Directions
Return the run of lines below that opens with the line containing "def State.ringHead (s" and closes with the line containing "they stand. -/", keeping each one exact.

Data for review
/-- The class of CS0-CS41 by number (R176). -/
def baseClass (n : Nat) : Nat := if n < 16 then 0 else if n < 24 then 1 else if n < 32 then 2 else if n < 36 then 3 else if n < 40 then 4 else 5

/-- The class a sequencer belongs to: a spare's while it is bound (R192). -/
def State.csClass (s : State) (n : Nat) : Option Nat :=
  if n < 42 then some (baseClass n)
  else if s.b .ENG_SPARE_CS_BIND (n - 42) then some (s.f .ENG_SPARE_CS_CLASS (n - 42)) else none

/-- The sequencer whose connections a sequencer has: its own, unless a spare has them; a spare's, those of the one it
replaces; 0x3F for a further member of a pool (R192). -/
def State.csAs (s : State) (n : Nat) : Option Nat :=
  if n < 42 then (if s.b .ENG_CS_STAT_BOUND n then none else some n)
  else if s.b .ENG_SPARE_CS_BIND (n - 42) then some (s.f .ENG_SPARE_CS_REPLACES (n - 42)) else none

/-- The target queue a sequencer takes items from: 0-7 lanes, 8-11 actuators, 12 band copy pool, 13 CS40, 14 CS41 (R176). -/
def State.csTarget (s : State) (n : Nat) : Option Nat :=
  match s.csClass n, s.csAs n with
  | some 0, some m => some (m / 2)
  | some 3, some m => some (m - 24)
  | some 4, some _ => some 12
  | some 5, some m => some (m - 27)
  | _, _ => none

/-- The sequencers of a target, in order of number. -/
def State.seqsOf (s : State) (tgt : Nat) : List Nat := (List.range 44).filter (fun n => s.csTarget n == some tgt)

/-- A sequencer fault: it stops, FAULT_EV is set and event 0x5002 carries number and code (R188). -/
def State.csFault (s : State) (n code : Nat) : State :=
  (((s.updCs n (fun q => { q with killReq := false })).setFs n [(.ENG_CS_STAT_STATE, 3), (.ENG_CS_STAT_FAULT, code)]).setB
    .ENG_STATUS_FAULT_EV 0 true).event 0x5002 n code 0

/-- A scratch register of a sequencer. -/
def State.sreg (s : State) (n r : Nat) : Nat := Tbl.get (s.cs n).s 0 r
def State.setSreg (s : State) (n r v : Nat) : State := s.updCs n (fun q => { q with s := Tbl.set q.s 0 r (v % 2 ^ 32) })

/-- The 48-bit core address in Sk, Sk + 1 (R182). -/
def State.spair (s : State) (n k : Nat) : Nat := s.sreg n k + s.sreg n (k + 1) % 2 ^ 16 * 2 ^ 32

/-- A done condition of the class (R183). -/
def State.doneC (s : State) (n c : Nat) : Bool := Tbl.get (s.cs n).done false c
def State.setDone (s : State) (n c : Nat) (v : Bool) : State := s.updCs n (fun q => { q with done := Tbl.set q.done false c v })

/-! ### Rings -/

def State.updMwr (s : State) (g : Mwr → Mwr) : State := { s with mwr := g s.mwr }
def State.ring (s : State) (r : Nat) : RingSt := Tbl.get s.mwr.ring {} r
def State.setRing (s : State) (r : Nat) (x : RingSt) : State := s.updMwr (fun m => { m with ring := Tbl.set m.ring {} r x })
def State.ringSize (s : State) (r : Nat) : Nat := 2 ^ s.f .MWR_RING_CFG_LOG2 r
def State.ringBase (s : State) (r : Nat) : Nat := s.f .MWR_RING_BASE_LO_BASE_LO r * 64 + s.f .MWR_RING_BASE_HI_BASE_HI r * 2 ^ 32
def State.ringState (s : State) (r : Nat) : Nat := s.f .MWR_RING_STAT_STATE r
def State.ringHead (s : State) (r : Nat) : Nat := s.f .MWR_RING_PTR_HEAD r
def State.ringTail (s : State) (r : Nat) : Nat := s.f .MWR_RING_PTR_TAIL r
def State.ringFetch (s : State) (r : Nat) : Nat := s.f .MWR_RING_FETCH_FETCH r

/-- The 16 words of entry i, as they stand. -/
def State.entryWords (s : State) (r i : Nat) : List Nat := (List.range 16).map (fun k => s.rdN (s.ringBase r + 64 * i + 4 * k) 4)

Problem solution
def State.ringHead (s : State) (r : Nat) : Nat := s.f .MWR_RING_PTR_HEAD r
def State.ringTail (s : State) (r : Nat) : Nat := s.f .MWR_RING_PTR_TAIL r
def State.ringFetch (s : State) (r : Nat) : Nat := s.f .MWR_RING_FETCH_FETCH r

/-- The 16 words of entry i, as they stand. -/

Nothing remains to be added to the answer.